Well, could these two be renamed to osc_ext_support_set and
osc_ext_controle_set ("ext" for "extended"), respectively?

At the acpi_bus.h level, CXL is irrelevant and expecting all of the
prospective readers of it to find out what CXL means seems a bit
excessive.

Otherwise, the changes in this patch look reasonable to me.

>         phys_addr_t mcfg_addr;
>  };
>
> diff --git a/drivers/acpi/pci_root.c b/drivers/acpi/pci_root.c
> index 5d33bc61fe44..a2e74db28e30 100644
> --- a/drivers/acpi/pci_root.c
> +++ b/drivers/acpi/pci_root.c
> @@ -142,6 +142,17 @@ static struct pci_osc_bit_struct pci_osc_control_bit[] = {
>         { OSC_PCI_EXPRESS_DPC_CONTROL, "DPC" },
>  };
>
> +static struct pci_osc_bit_struct cxl_osc_support_bit[] = {
> +       { OSC_CXL_1_1_PORT_REG_ACCESS_SUPPORT, "CXL11PortRegAccess" },
> +       { OSC_CXL_2_0_PORT_DEV_REG_ACCESS_SUPPORT, "CXL20PortDevRegAccess" },
> +       { OSC_CXL_PROTOCOL_ERR_REPORTING_SUPPORT, "CXLProtocolErrorReporting" },
> +       { OSC_CXL_NATIVE_HP_SUPPORT, "CXLNativeHotPlug" },
> +};
> +
> +static struct pci_osc_bit_struct cxl_osc_control_bit[] = {
> +       { OSC_CXL_ERROR_REPORTING_CONTROL, "CXLMemErrorReporting" },
> +};
> +
>  static void decode_osc_bits(struct acpi_pci_root *root, char *msg, u32 word,
>                             struct pci_osc_bit_struct *table, int size)
>  {
> @@ -170,6 +181,18 @@ static void decode_osc_control(struct acpi_pci_root *root, char *msg, u32 word)

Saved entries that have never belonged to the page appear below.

/-! ### The columns (R177) -/

/-- MixColumns, its products collected under `xtime`. The matrix is circulant: row `r` is the first row, started at
byte `r` of the column. -/
theorem mixByte_mixRow (a : Nat → Byte) {r : Nat} (hr : r < 4) : mixByte mixRow a r =
    xtime (a r ^^^ a ((r + 1) % 4)) ^^^ (a ((r + 1) % 4) ^^^ a ((r + 2) % 4) ^^^ a ((r + 3) % 4)) := by
  interval_cases r <;>
  · simp only [mixByte, mixRow, Nat.reduceSub, Nat.reduceAdd, Nat.reduceMod, List.getD_cons_zero,
      List.getD_cons_succ, BitVec.ofNat_eq_ofNat, gmul_0x01, gmul_0x02, gmul_0x03, xtime_xor]
    ac_rfl

/-- InvMixColumns, its products collected under `xtime` in the manner of Horner. -/
theorem mixByte_invMixRow (a : Nat → Byte) {r : Nat} (hr : r < 4) : mixByte invMixRow a r =
    xtime (xtime (xtime (a r ^^^ a ((r + 1) % 4) ^^^ a ((r + 2) % 4) ^^^ a ((r + 3) % 4))
        ^^^ (a r ^^^ a ((r + 2) % 4))) ^^^ (a r ^^^ a ((r + 1) % 4)))
      ^^^ (a ((r + 1) % 4) ^^^ a ((r + 2) % 4) ^^^ a ((r + 3) % 4)) := by
  interval_cases r <;>
  · simp only [mixByte, invMixRow, Nat.reduceSub, Nat.reduceAdd, Nat.reduceMod, List.getD_cons_zero,
      List.getD_cons_succ, BitVec.ofNat_eq_ofNat, gmul_0x09, gmul_0x0b, gmul_0x0d, gmul_0x0e, xtime_xor]
    ac_rfl

/-- The matrix of InvMixColumns is a left inverse of that of MixColumns: all but byte `r` occurs twice and cancels. -/
theorem mixByte_invMixRow_mixRow (a : Nat → Byte) {r : Nat} (hr : r < 4) :
    mixByte invMixRow (mixByte mixRow a) r = a r := by
  have hlt : ∀ n, n % 4 < 4 := fun n => Nat.mod_lt n (by decide)
  rw [mixByte_invMixRow _ hr, mixByte_mixRow _ hr, mixByte_mixRow _ (hlt _), mixByte_mixRow _ (hlt _),
    mixByte_mixRow _ (hlt _)]
  have h5 : (r + 5) % 4 = (r + 1) % 4 := Nat.add_mod_right (r + 1) 4
  have h6 : (r + 6) % 4 = (r + 2) % 4 := Nat.add_mod_right (r + 2) 4
  simp only [Nat.mod_add_mod, Nat.add_assoc, Nat.reduceAdd, Nat.add_mod_right, Nat.mod_eq_of_lt hr, h5, h6]
  generalize a r = p, a ((r + 1) % 4) = q, a ((r + 2) % 4) = s, a ((r + 3) % 4) = t
  simp [BitVec.xor_assoc, BitVec.xor_comm, byte_xor_left_comm]

/-! ### The layers undo each other (R175 to R178) -/

theorem invSbox_sbox : ∀ a : Byte, invSbox (sbox a) = a := by decide +kernel

@[simp] theorem invSubBytes_subBytes (s : Bytes 16) : invSubBytes (subBytes s) = s := by
  refine Bytes.ext_byte fun k hk => ?_
  rw [invSubBytes, subBytes, Bytes.byte_ofFn _ hk, Bytes.byte_ofFn _ hk, invSbox_sbox]

@[simp] theorem invShiftRows_shiftRows (s : Bytes 16) : invShiftRows (shiftRows s) = s := by
  refine Bytes.ext_byte fun k hk => ?_
  rw [invShiftRows, shiftRows, Bytes.byte_ofFn _ hk, Bytes.byte_ofFn _ (by omega)]
  exact congrArg s.byte (by omega)

/-- A byte under a matrix depends on the four bytes of its column. -/
theorem mixByte_congr (m : Nat → Byte) {a b : Nat → Byte} (h : ∀ i < 4, a i = b i) (r : Nat) :
    mixByte m a r = mixByte m b r := by
  rw [mixByte, mixByte, h 0 (by decide), h 1 (by decide), h 2 (by decide), h 3 (by decide)]

/-- Row `r` of column `c` behind MixColumns. -/
theorem byte_mixColumns (s : Bytes 16) {c r : Nat} (hc : c < 4) (hr : r < 4) :
    (mixColumns s).byte (4 * c + r) = mixByte mixRow (fun i => s.byte (4 * c + i)) r := by
  have hcol : (4 * c + r) / 4 = c := by omega
  have hrow : (4 * c + r) % 4 = r := by omega
  rw [mixColumns, Bytes.byte_ofFn _ (by omega), hcol, hrow]

@[simp] theorem invMixColumns_mixColumns (s : Bytes 16) : invMixColumns (mixColumns s) = s := by
  refine Bytes.ext_byte fun k hk => ?_
  have hc : k / 4 < 4 := by omega
  have hr : k % 4 < 4 := by omega
  rw [invMixColumns, Bytes.byte_ofFn _ hk, mixByte_congr invMixRow fun i hi => byte_mixColumns s hc hi,
    mixByte_invMixRow_mixRow _ hr, Nat.div_add_mod]

@[simp] theorem addRoundKey_addRoundKey (rk s : Bytes 16) : addRoundKey rk (addRoundKey rk s) = s :=
  Bytes.xor_xor_cancel s rk

/-! ### The block operations undo each other (R182), under any round keys -/

/-- Decryption of a ciphertext walks back through the states of encryption: `n` rounds from the end it stands behind the
SubBytes and ShiftRows that follow encryption round `q = 13 - n`. -/
theorem decState_aesEncBlk (rk : Vec (Bytes 16) 15) (x : Bytes 16) {q n : Nat} (h : q + n = 13) :
    decState rk (aesEncBlk rk x) n = shiftRows (subBytes (encState rk x q)) := by
  induction n generalizing q with
  | zero =>
    obtain rfl : q = 13 := h
    rw [decState, aesEncBlk, addRoundKey_addRoundKey]
  | succ n ih =>
    have hkey : 13 - n = q + 1 := by omega
    rw [decState, ih (q := q + 1) (by omega), hkey, encState, invShiftRows_shiftRows, invSubBytes_subBytes,
      addRoundKey_addRoundKey, invMixColumns_mixColumns]

theorem aesDecBlk_aesEncBlk (rk : Vec (Bytes 16) 15) (x : Bytes 16) : aesDecBlk rk (aesEncBlk rk x) = x := by
  rw [aesDecBlk, decState_aesEncBlk rk x (q := 0) rfl, invShiftRows_shiftRows, invSubBytes_subBytes, encState,
    addRoundKey_addRoundKey]

/-- The blocks are finitely many, so encryption, which is injective, takes every block as its value. -/
theorem aesEncBlk_aesDecBlk (rk : Vec (Bytes 16) 15) (y : Bytes 16) : aesEncBlk rk (aesDecBlk rk y) = y := by
  have hinv : Function.LeftInverse (aesDecBlk rk) (aesEncBlk rk) := aesDecBlk_aesEncBlk rk
  have hfin : Finite (Bytes 16) := inferInstanceAs (Finite (List.Vector Byte 16))
  exact hinv.rightInverse_of_surjective (Finite.injective_iff_surjective.mp hinv.injective) y

/-- Settles O38: the block operations undo each other under whatever round keys (`aesDecBlk_aesEncBlk`,
`aesEncBlk_aesDecBlk`), those of the key's schedule among them. -/
theorem blockCipherInverse : Obligations.BlockCipherInverse :=
  fun key x => ⟨aesDecBlk_aesEncBlk (aesKeyExp key) x, aesEncBlk_aesDecBlk (aesKeyExp key) x⟩

end Sys2Proof.Machine
end

section
/-! SUPPORT. The statements of family CBC (42_cbc.md): the micro-operations CBC.INIT, CBC.ENCSTEP and CBC.DECSTEP, whose
states `exec_cbcInit`, `exec_cbcEncstep` and `exec_cbcDecstep` give, and decryption of a whole message as the inverse of
encryption, block by block. -/

namespace Sys2Proof.Machine

/-- The first bytes of a list that has enough of them. -/
theorem Bytes.val_ofList {n : Nat} {l : List Byte} (h : n ≤ l.length) : (Bytes.ofList n l).val = l.take n := by
  rw [← Bytes.ofList_take]
  exact congrArg Subtype.val (Bytes.ofList_val ⟨l.take n, List.length_take_of_le h⟩)

/-! ### Decryption undoes encryption (R204, R205) -/

/-- Each ciphertext block deciphers to its plaintext block XOR the chaining value, and is itself the next chaining value of
both directions. -/
theorem cbcDecBlocks_cbcEncBlocks (rk : Vec (Bytes 16) 15) (chain : Bytes 16) {q : Nat} {m : List Byte}
    (hm : m.length = 16 * q) : cbcDecBlocks rk chain q (cbcEncBlocks rk chain q m) = m := by
  induction q generalizing chain m with
  | zero => exact (List.eq_nil_of_length_eq_zero hm).symm
  | succ q ih =>
    have htail : (m.drop 16).length = 16 * q := by rw [List.length_drop]; omega
    rw [cbcEncBlocks, cbcDecBlocks, Bytes.ofList_append, List.drop_left' (Bytes.length_val _), ih _ htail,
      aesDecBlk_aesEncBlk, Bytes.xor_xor_cancel, Bytes.val_ofList (by omega), List.take_append_drop]

/-- Settles O42: both directions run over the same number of blocks (`cbcDecBlocks_cbcEncBlocks`). -/
theorem cbcInverse : Obligations.CbcInverse := by
  intro key iv m hm
  have hblocks : 16 * (m.length / 16) = m.length := Nat.mul_div_cancel' (Nat.dvd_of_mod_eq_zero hm)
  have hlen : (cbcEnc key iv m).length = m.length := (length_cbcEnc key iv m).trans hblocks
  refine ⟨?_, hlen⟩
  rw [cbcDec, hlen]
  exact cbcDecBlocks_cbcEncBlocks _ iv hblocks.symm

/-! ### CBC.INIT (R201) -/

/-- Settles O39: `IV` is the slice `DKM[32..47]`, and PAD.APPLY and CBC.DECSTEP have the codes 0x40 and 0x32. -/
theorem cbcInitResult : Obligations.CbcInitResult :=
  fun _ => ⟨fun hc => exec_cbcInit (.inl ⟨hc, rfl⟩), fun hc => exec_cbcInit (.inr ⟨hc, rfl⟩)⟩

/-! ### The registers and `OUT` after a block (R202, R203, R262, R263) -/

theorem State.encStep_eq (s : State) (p : Bytes 16) : s.encStep p =
    { s with aes := { s.aes with s := aesEncBlk s.aes.rk (p.xor s.chain), r := 14 },
             chain := aesEncBlk s.aes.rk (p.xor s.chain), blkN := s.blkN + 1 } := by
  rw [State.encStep, AesRegs.encrypt_eq]

theorem State.decStep_eq (s : State) (c : Bytes 16) : s.decStep c =
    { s with aes := { s.aes with s := aesDecBlk s.aes.rk c, r := 0 }, chain := c, blkN := s.blkN + 1 } := by
  rw [State.decStep, AesRegs.decrypt_eq]

theorem State.decPlain_eq (s : State) (c : Bytes 16) : s.decPlain c = (aesDecBlk s.aes.rk c).xor s.chain := by
  rw [State.decPlain, State.decStep_eq]

theorem State.store_out (s : State) (off : Nat) (bs : List Byte) :
    s.store .out off bs = { s with out := s.out.write off bs } := rfl

theorem State.readByte_encStep (s : State) (p : Bytes 16) (sp : Space) (a : Nat) :
    (s.encStep p).readByte sp a = s.readByte sp a := by
  cases sp <;> rfl

theorem State.readByte_decStep (s : State) (c : Bytes 16) (sp : Space) (a : Nat) :
    (s.decStep c).readByte sp a = s.readByte sp a := by
  cases sp <;> rfl

/-- The bytes of a sequence stand where it was stored. -/
theorem State.readByte_store_bytes {n : Nat} (s : State) (sp : Space) (off : Nat) (v : Bytes n) {j : Nat}
    (hj : j < n) : (s.store sp off v.val).readByte sp (off + j) = v.byte j := by
  have hlen : j < v.val.length := by rwa [Bytes.length_val]
  rw [s.readByte_store_inside sp off v.val hlen, Bytes.byte, List.getD_eq_getElem _ _ hlen]

/-- A machine that has written registers and then a sequence to `OUT` keeps every other byte. -/
theorem State.KeepsBytesBut.store {n : Nat} {s u : State} (h : ∀ sp a, u.readByte sp a = s.readByte sp a) (off : Nat)
    (v : Bytes n) (p : Byte) : s.KeepsBytesBut ((u.store .out off v.val).goto p) off n := by
  intro sp a hout _
  have houtside : sp ≠ .out ∨ a < off ∨ off + v.val.length ≤ a := by
    rw [Bytes.length_val]
    by_contra hc
    push Not at hc
    exact hout hc
  rw [State.readByte_goto, State.readByte_store_outside _ _ houtside, h]

/-! ### CBC.ENCSTEP (R202) -/

/-- Settles O40: the step leaves `State.encBlock` (`exec_cbcEncstep`), which stores its `CHAIN`. -/
theorem cbcEncstepResult : Obligations.CbcEncstepResult := by
  intro s hs hk
  refine ⟨_, exec_cbcEncstep hs hk, s.chain_encBlock, ?_, fun j hj => ?_, .store (s.readByte_encStep _) _ _ _⟩
  · simp only [State.goto, State.encBlock, State.encStep_eq, State.store_out, paddedBlocks, Nat.add_lt_add_iff_right,
      Instr.code]
  · rw [State.readByte_goto]
    exact State.readByte_store_bytes _ _ _ _ hj

/-! ### CBC.DECSTEP (R203) -/

/-- Settles O41: the step leaves `State.decBlock` (`exec_cbcDecstep`), which stores the deciphered block XOR the old
`CHAIN`. -/
theorem cbcDecstepResult : Obligations.CbcDecstepResult := by
  intro s hs hk
  refine ⟨_, exec_cbcDecstep hs hk, s.chain_decBlock, ?_, fun j hj => ?_, .store (s.readByte_decStep _) _ _ _⟩
  · simp only [State.goto, State.decBlock, State.decStep_eq, State.store_out, Instr.code]
    rfl
  · rw [State.readByte_goto, State.decBlock, State.readByte_store_bytes _ _ _ _ hj, State.decPlain_eq,
      Bytes.byte_xor _ _ hj, State.chain_goto, State.chain_store, State.chain_decStep]

end Sys2Proof.Machine
end

section
/-! SUPPORT. The statements of family PAD (43_padding.md): the data PAD.INSPECT accepts, by the bytes it ends in, and
the states in which PAD.APPLY and PAD.INSPECT leave the machine. -/

namespace Sys2Proof.Machine

/-! ### The data PAD.INSPECT accepts (R222 to R224) -/

/-- A list ends in `n` times `b` when the `n` bytes read from its end inwards are `b`. -/
theorem replicate_suffix_iff {d : List Byte} {n : Nat} (h : n ≤ d.length) (b : Byte) :
    List.replicate n b <:+ d ↔ ∀ k ∈ List.range n, d.getD (d.length - (k + 1)) 0 = b := by
  have hget {k : Nat} (hk : k < n) : d.reverse[k]? = some (d.getD (d.length - (k + 1)) 0) := by
    have hin : d.length - (k + 1) < d.length := by omega
    rw [List.getElem?_reverse (by omega), List.getD_eq_getElem _ _ hin, ← List.getElem?_eq_getElem hin,
      Nat.sub_sub, Nat.add_comm 1]
  rw [← List.reverse_prefix, List.reverse_replicate, List.prefix_iff_getElem?]
  simp only [List.length_replicate, List.getElem_replicate, List.mem_range]
  exact forall₂_congr fun k hk => by rw [hget hk, Option.some_inj]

>                         ARRAY_SIZE(pci_osc_control_bit));
>  }
>
> +static void decode_cxl_osc_support(struct acpi_pci_root *root, char *msg, u32 word)
> +{
> +       decode_osc_bits(root, msg, word, cxl_osc_support_bit,
> +                       ARRAY_SIZE(cxl_osc_support_bit));
> +}
> +
> +static void decode_cxl_osc_control(struct acpi_pci_root *root, char *msg, u32 word)
> +{
> +       decode_osc_bits(root, msg, word, cxl_osc_control_bit,
> +                       ARRAY_SIZE(cxl_osc_control_bit));
> +}
> +
>  static inline bool is_pcie(struct acpi_pci_root *root)
>  {
>         return root->bridge_type == ACPI_BRIDGE_TYPE_PCIE;
> @@ -198,7 +221,8 @@ static int cap_length(struct acpi_pci_root *root)
>  }
>
>  static acpi_status acpi_pci_run_osc(struct acpi_pci_root *root,
> -                                   const u32 *capbuf, u32 *retval)

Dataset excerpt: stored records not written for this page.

-- ==== Sys2Proof/Machine/NeighbourTable.lean ====
section
/-! DEFINITION. The neighbour table (chapter 7): presence (R117, R118), the line-silent fault (R120) and the clash condition
(R121, R122). -/

namespace Sys2Proof.Machine

/-- A west record is kept at positions 2 and more (R116). -/
def State.keepsWest (s : State) : Bool := 2 ≤ s.position

/-- An east record is kept at positions 8 and less (R116). -/
def State.keepsEast (s : State) : Bool := s.position ≤ 8

/-- Whether a sender's position is that of the kept west record. -/
def State.fromWest (s : State) (sender : Nat) : Bool := s.keepsWest && sender + 1 == s.position

/-- Whether a sender's position is that of the kept east record. -/
def State.fromEast (s : State) (sender : Nat) : Bool := s.keepsEast && sender == s.position + 1

/-- A record that has heard a notice (R117). -/
def WestRecord.heard (r : WestRecord) : WestRecord := { r with presence := .present, silence := 0 }

/-- A record that has heard a notice (R117). -/
def EastRecord.heard (r : EastRecord) : EastRecord := { r with presence := .present, silence := 0 }

/-- Whatever its kind, a valid notice from another station makes its sender's record PRESENT (R117) and clears the line silence
(R120). -/
def State.hearStation (s : State) (sender : Nat) : State :=
  s.withNeighbours { s.neighbours with
    west := if s.fromWest sender then s.neighbours.west.heard else s.neighbours.west
    east := if s.fromEast sender then s.neighbours.east.heard else s.neighbours.east
    lineSilence := 0
    lineSilent := false }

/-- A clash trigger (R121): the clash count becomes 0; when the condition is newly set, every adjudication is abandoned (R122)
and the responder's EVIDENCE withdrawn (R132). -/
def State.clashTrigger (s : State) : State :=
  let s' := s.withNeighbours { s.neighbours with clash := true, clashCount := 0 }
  if s.neighbours.clash then s' else s'.abandonAll.withdrawEvidence

/-- A valid notice from another station, before its kind is looked at (R105, R106, R117, R120). -/
def State.hearSender (s : State) (sender : Nat) : State :=
  let s := s.hearStation sender
  if sender = s.position then s.clashTrigger else s

/-- Silence counted at a frame 0 start, for a kept record (R118). -/
def State.countSilence (s : State) : Neighbours :=
  let n := s.neighbours
  { n with
    west := if s.keepsWest then { n.west with silence := saturate 255 (n.west.silence + 1) } else n.west
    east := if s.keepsEast then { n.east with silence := saturate 255 (n.east.silence + 1) } else n.east
    lineSilence := saturate 255 (n.lineSilence + 1)
    clashCount := if n.clash then min clashFrames (n.clashCount + 1) else n.clashCount }

/-- A west record silent too long (R118): ABSENT, its reported items gone. -/
def WestRecord.expire (r : WestRecord) : WestRecord :=
  if silentFrames ≤ r.silence ∧ r.presence ≠ .absent then
    { r with presence := .absent, laneBusy := none, latchClass := .noAlarm, latchAcknowledged := false }
  else r

/-- An east record silent too long (R118). -/
def EastRecord.expire (r : EastRecord) : EastRecord :=
  if silentFrames ≤ r.silence ∧ r.presence ≠ .absent then { r with presence := .absent, westFault := none } else r

/-- The values at a resume from supply hold (R124): the records UNKNOWN and the line silence gone; the clash kept. -/
def Neighbours.resume (n : Neighbours) : Neighbours :=
  { n with west := .reset, east := .reset, lineSilence := 0, lineSilent := false }

/-- The west-lane condition of stray marking (R62). -/
def State.westLaneQuiet (s : State) : Bool :=
  !s.keepsWest || s.neighbours.west.presence != .present || s.neighbours.west.laneBusy == some false

/-- The own-lane condition of stray marking (R61): no lane, or a clear run of 250 or more. -/
def State.ownLaneQuiet (s : State) : Bool := !s.ownsLane || 250 ≤ s.lane.clearRun

/-- Strays marked when both lane conditions hold (R60). -/
def State.strayMarked (s : State) (table : List Record) : List Record :=
  if s.ownLaneQuiet && s.westLaneQuiet then markStrays s.settings.strayAge s.stamp table else table

end Sys2Proof.Machine
end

> +                                   const u32 *capbuf, u32 *pci_control,
> +                                   u32 *cxl_control)
>  {
>         struct acpi_osc_context context = {
>                 .uuid_str = to_uuid(root),
> @@ -210,18 +234,20 @@ static acpi_status acpi_pci_run_osc(struct acpi_pci_root *root,
>
>         status = acpi_run_osc(root->device->handle, &context);
>         if (ACPI_SUCCESS(status)) {
> -               *retval = acpi_osc_ctx_get_pci_control(&context);
> +               *pci_control = acpi_osc_ctx_get_pci_control(&context);
> +               if (is_cxl(root))
> +                       *cxl_control = acpi_osc_ctx_get_cxl_control(&context);
>                 kfree(context.ret.pointer);
>         }
>         return status;
>  }
>
> -static acpi_status acpi_pci_query_osc(struct acpi_pci_root *root,
> -                                       u32 support,
> -                                       u32 *control)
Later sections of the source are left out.